ACTIVITY:
In the listing below, find the line holding "theorem State.withTenant_tenants (s" and the line holding "u).tenant x = u := by". Write out those two lines and all lines between, exactly, and nothing more.

======== DATA FOR THE TASK ========

@[simp] theorem State.withStore_role (s : State) (st : Store) : (s.withStore st).role = s.role := rfl
@[simp] theorem State.withStore_link (s : State) (st : Store) : (s.withStore st).link = s.link := rfl
@[simp] theorem State.withStore_ladder (s : State) (st : Store) : (s.withStore st).ladder = s.ladder := rfl
@[simp] theorem State.withStore_planner (s : State) (st : Store) : (s.withStore st).planner = s.planner := rfl
@[simp] theorem State.withStore_tenants (s : State) (st : Store) : (s.withStore st).tenants = s.tenants := rfl
@[simp] theorem State.withStore_timing (s : State) (st : Store) : (s.withStore st).timing = s.timing := rfl
@[simp] theorem State.withStore_test (s : State) (st : Store) : (s.withStore st).test = s.test := rfl
@[simp] theorem State.withStore_port (s : State) (st : Store) : (s.withStore st).port = s.port := rfl
@[simp] theorem State.withStore_store (s : State) (st : Store) : (s.withStore st).store = st := rfl
@[simp] theorem State.withStore_freeIndex (s : State) (st : Store) : (s.withStore st).freeIndex = s.freeIndex := rfl
@[simp] theorem State.withStore_pending (s : State) (st : Store) : (s.withStore st).pending = s.pending := rfl
@[simp] theorem State.withStore_self (s : State) : s.withStore s.store = s := rfl
@[simp] theorem State.withStore_twice (s : State) (st st' : Store) : (s.withStore st).withStore st' = s.withStore st' := rfl

@[simp] theorem State.withFreeIndex_role (s : State) (n : Nat) : (s.withFreeIndex n).role = s.role := rfl
@[simp] theorem State.withFreeIndex_link (s : State) (n : Nat) : (s.withFreeIndex n).link = s.link := rfl
@[simp] theorem State.withFreeIndex_ladder (s : State) (n : Nat) : (s.withFreeIndex n).ladder = s.ladder := rfl
@[simp] theorem State.withFreeIndex_planner (s : State) (n : Nat) : (s.withFreeIndex n).planner = s.planner := rfl
@[simp] theorem State.withFreeIndex_tenants (s : State) (n : Nat) : (s.withFreeIndex n).tenants = s.tenants := rfl
@[simp] theorem State.withFreeIndex_timing (s : State) (n : Nat) : (s.withFreeIndex n).timing = s.timing := rfl
@[simp] theorem State.withFreeIndex_test (s : State) (n : Nat) : (s.withFreeIndex n).test = s.test := rfl
@[simp] theorem State.withFreeIndex_port (s : State) (n : Nat) : (s.withFreeIndex n).port = s.port := rfl
@[simp] theorem State.withFreeIndex_store (s : State) (n : Nat) : (s.withFreeIndex n).store = s.store := rfl
@[simp] theorem State.withFreeIndex_freeIndex (s : State) (n : Nat) : (s.withFreeIndex n).freeIndex = n := rfl
@[simp] theorem State.withFreeIndex_pending (s : State) (n : Nat) : (s.withFreeIndex n).pending = s.pending := rfl
@[simp] theorem State.withFreeIndex_self (s : State) : s.withFreeIndex s.freeIndex = s := rfl
@[simp] theorem State.withFreeIndex_twice (s : State) (n n' : Nat) : (s.withFreeIndex n).withFreeIndex n' = s.withFreeIndex n' := rfl

@[simp] theorem State.withPending_role (s : State) (p : List Instr) : (s.withPending p).role = s.role := rfl
@[simp] theorem State.withPending_link (s : State) (p : List Instr) : (s.withPending p).link = s.link := rfl
@[simp] theorem State.withPending_ladder (s : State) (p : List Instr) : (s.withPending p).ladder = s.ladder := rfl
@[simp] theorem State.withPending_planner (s : State) (p : List Instr) : (s.withPending p).planner = s.planner := rfl
@[simp] theorem State.withPending_tenants (s : State) (p : List Instr) : (s.withPending p).tenants = s.tenants := rfl
@[simp] theorem State.withPending_timing (s : State) (p : List Instr) : (s.withPending p).timing = s.timing := rfl
@[simp] theorem State.withPending_test (s : State) (p : List Instr) : (s.withPending p).test = s.test := rfl
@[simp] theorem State.withPending_port (s : State) (p : List Instr) : (s.withPending p).port = s.port := rfl
@[simp] theorem State.withPending_store (s : State) (p : List Instr) : (s.withPending p).store = s.store := rfl
@[simp] theorem State.withPending_freeIndex (s : State) (p : List Instr) : (s.withPending p).freeIndex = s.freeIndex := rfl
@[simp] theorem State.withPending_pending (s : State) (p : List Instr) : (s.withPending p).pending = p := rfl
@[simp] theorem State.withPending_self (s : State) : s.withPending s.pending = s := rfl
@[simp] theorem State.withPending_twice (s : State) (p p' : List Instr) : (s.withPending p).withPending p' = s.withPending p' := rfl

/-! ## One Tenant Unit, the Time Base, the current step replaced -/

@[simp] theorem State.withTenant_role (s : State) (x : Tenant) (u : TenantUnit) : (s.withTenant x u).role = s.role := rfl
@[simp] theorem State.withTenant_link (s : State) (x : Tenant) (u : TenantUnit) : (s.withTenant x u).link = s.link := rfl
@[simp] theorem State.withTenant_ladder (s : State) (x : Tenant) (u : TenantUnit) : (s.withTenant x u).ladder = s.ladder := rfl
@[simp] theorem State.withTenant_planner (s : State) (x : Tenant) (u : TenantUnit) : (s.withTenant x u).planner = s.planner := rfl
@[simp] theorem State.withTenant_timing (s : State) (x : Tenant) (u : TenantUnit) : (s.withTenant x u).timing = s.timing := rfl
@[simp] theorem State.withTenant_test (s : State) (x : Tenant) (u : TenantUnit) : (s.withTenant x u).test = s.test := rfl
@[simp] theorem State.withTenant_port (s : State) (x : Tenant) (u : TenantUnit) : (s.withTenant x u).port = s.port := rfl
@[simp] theorem State.withTenant_store (s : State) (x : Tenant) (u : TenantUnit) : (s.withTenant x u).store = s.store := rfl
@[simp] theorem State.withTenant_freeIndex (s : State) (x : Tenant) (u : TenantUnit) : (s.withTenant x u).freeIndex = s.freeIndex := rfl
@[simp] theorem State.withTenant_pending (s : State) (x : Tenant) (u : TenantUnit) : (s.withTenant x u).pending = s.pending := rfl
@[simp] theorem State.withTenant_tenants (s : State) (x : Tenant) (u : TenantUnit) :
    (s.withTenant x u).tenants = s.tenants.set x u := rfl

@[simp] theorem State.withTenant_same (s : State) (x : Tenant) (u : TenantUnit) : (s.withTenant x u).tenant x = u := by
  simp [State.tenant]

theorem State.withTenant_other (s : State) (x y : Tenant) (u : TenantUnit) (h : y ≠ x) :
    (s.withTenant x u).tenant y = s.tenant y := by
  simp [State.tenant, Quad.get_set_other _ _ _ _ h]

@[simp] theorem State.withTenant_self (s : State) (x : Tenant) : s.withTenant x (s.tenant x) = s := by
  simp [State.withTenant, State.tenant]

@[simp] theorem State.tenant_withRole (s : State) (r : Option Role) (x : Tenant) : (s.withRole r).tenant x = s.tenant x := rfl
@[simp] theorem State.tenant_withLink (s : State) (l : LinkUnit) (x : Tenant) : (s.withLink l).tenant x = s.tenant x := rfl
@[simp] theorem State.tenant_withLadder (s : State) (l : Ladder) (x : Tenant) : (s.withLadder l).tenant x = s.tenant x := rfl
@[simp] theorem State.tenant_withPlanner (s : State) (p : Planner) (x : Tenant) : (s.withPlanner p).tenant x = s.tenant x := rfl
@[simp] theorem State.tenant_withTiming (s : State) (t : Timing) (x : Tenant) : (s.withTiming t).tenant x = s.tenant x := rfl
@[simp] theorem State.tenant_withTest (s : State) (t : TestUnit) (x : Tenant) : (s.withTest t).tenant x = s.tenant x := rfl
@[simp] theorem State.tenant_withPort (s : State) (p : Port) (x : Tenant) : (s.withPort p).tenant x = s.tenant x := rfl
@[simp] theorem State.tenant_withStore (s : State) (st : Store) (x : Tenant) : (s.withStore st).tenant x = s.tenant x := rfl
@[simp] theorem State.tenant_withFreeIndex (s : State) (n : Nat) (x : Tenant) : (s.withFreeIndex n).tenant x = s.tenant x := rfl
@[simp] theorem State.tenant_withPending (s : State) (p : List Instr) (x : Tenant) : (s.withPending p).tenant x = s.tenant x := rfl

@[simp] theorem State.withBase_role (s : State) (b : TimeBase) : (s.withBase b).role = s.role := rfl
@[simp] theorem State.withBase_link (s : State) (b : TimeBase) : (s.withBase b).link = s.link := rfl
@[simp] theorem State.withBase_ladder (s : State) (b : TimeBase) : (s.withBase b).ladder = s.ladder := rfl
@[simp] theorem State.withBase_planner (s : State) (b : TimeBase) : (s.withBase b).planner = s.planner := rfl
@[simp] theorem State.withBase_tenants (s : State) (b : TimeBase) : (s.withBase b).tenants = s.tenants := rfl
@[simp] theorem State.withBase_test (s : State) (b : TimeBase) : (s.withBase b).test = s.test := rfl
@[simp] theorem State.withBase_port (s : State) (b : TimeBase) : (s.withBase b).port = s.port := rfl
@[simp] theorem State.withBase_store (s : State) (b : TimeBase) : (s.withBase b).store = s.store := rfl
@[simp] theorem State.withBase_freeIndex (s : State) (b : TimeBase) : (s.withBase b).freeIndex = s.freeIndex := rfl
@[simp] theorem State.withBase_pending (s : State) (b : TimeBase) : (s.withBase b).pending = s.pending := rfl
@[simp] theorem State.tenant_withBase (s : State) (b : TimeBase) (x : Tenant) : (s.withBase b).tenant x = s.tenant x := rfl
@[simp] theorem State.withWork_role (s : State) (w : Option Working) : (s.withWork w).role = s.role := rfl
@[simp] theorem State.withWork_link (s : State) (w : Option Working) : (s.withWork w).link = s.link := rfl
@[simp] theorem State.withWork_ladder (s : State) (w : Option Working) : (s.withWork w).ladder = s.ladder := rfl
@[simp] theorem State.withWork_planner (s : State) (w : Option Working) : (s.withWork w).planner = s.planner := rfl
@[simp] theorem State.withWork_tenants (s : State) (w : Option Working) : (s.withWork w).tenants = s.tenants := rfl
@[simp] theorem State.withWork_timing (s : State) (w : Option Working) : (s.withWork w).timing = s.timing := rfl
@[simp] theorem State.withWork_port (s : State) (w : Option Working) : (s.withWork w).port = s.port := rfl
@[simp] theorem State.withWork_store (s : State) (w : Option Working) : (s.withWork w).store = s.store := rfl
@[simp] theorem State.withWork_freeIndex (s : State) (w : Option Working) : (s.withWork w).freeIndex = s.freeIndex := rfl
@[simp] theorem State.withWork_pending (s : State) (w : Option Working) : (s.withWork w).pending = s.pending := rfl
@[simp] theorem State.tenant_withWork (s : State) (w : Option Working) (x : Tenant) : (s.withWork w).tenant x = s.tenant x := rfl
@[simp] theorem State.withBase_timing (s : State) (b : TimeBase) :
    (s.withBase b).timing = { s.timing with base := b } := rfl
@[simp] theorem State.withWork_test (s : State) (w : Option Working) :
    (s.withWork w).test = { s.test with work := w } := rfl
@[simp] theorem State.withBase_self (s : State) : s.withBase s.timing.base = s := rfl

/-! ## The CRC (R9, R169) -/

/-- The CRC over a list of bytes is the plain fold of one byte after another. -/
theorem crcFrom_eq_foldl (b : List Byte) (c : BitVec 16) : crcFrom c b = b.foldl crcByte c := by
  induction b generalizing c with
  | nil => rfl
  | cons x rest ih =>
    have back : ∀ d : BitVec 16, (match d.toNat with
        | 0 => crcFrom 0#16 rest
        | n + 1 => crcFrom (BitVec.ofNat 16 (n + 1)) rest) = crcFrom d rest := by
      intro d
      split
      · rename_i h
        rw [← BitVec.eq_of_toNat_eq (x := d) (y := 0#16) h]
      · rename_i n h
        rw [show n + 1 = d.toNat from h.symm, BitVec.ofNat_toNat, BitVec.setWidth_eq]
    exact (back (crcByte c x)).trans (ih (crcByte c x))

theorem crc16_eq_foldl (b : List Byte) : crc16 b = b.foldl crcByte 0xFFFF#16 := crcFrom_eq_foldl b _

end Sys2Proof.Machine
end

========

RESPONSE BELOW:
@[simp] theorem State.withTenant_tenants (s : State) (x : Tenant) (u : TenantUnit) :
    (s.withTenant x u).tenants = s.tenants.set x u := rfl

@[simp] theorem State.withTenant_same (s : State) (x : Tenant) (u : TenantUnit) : (s.withTenant x u).tenant x = u := by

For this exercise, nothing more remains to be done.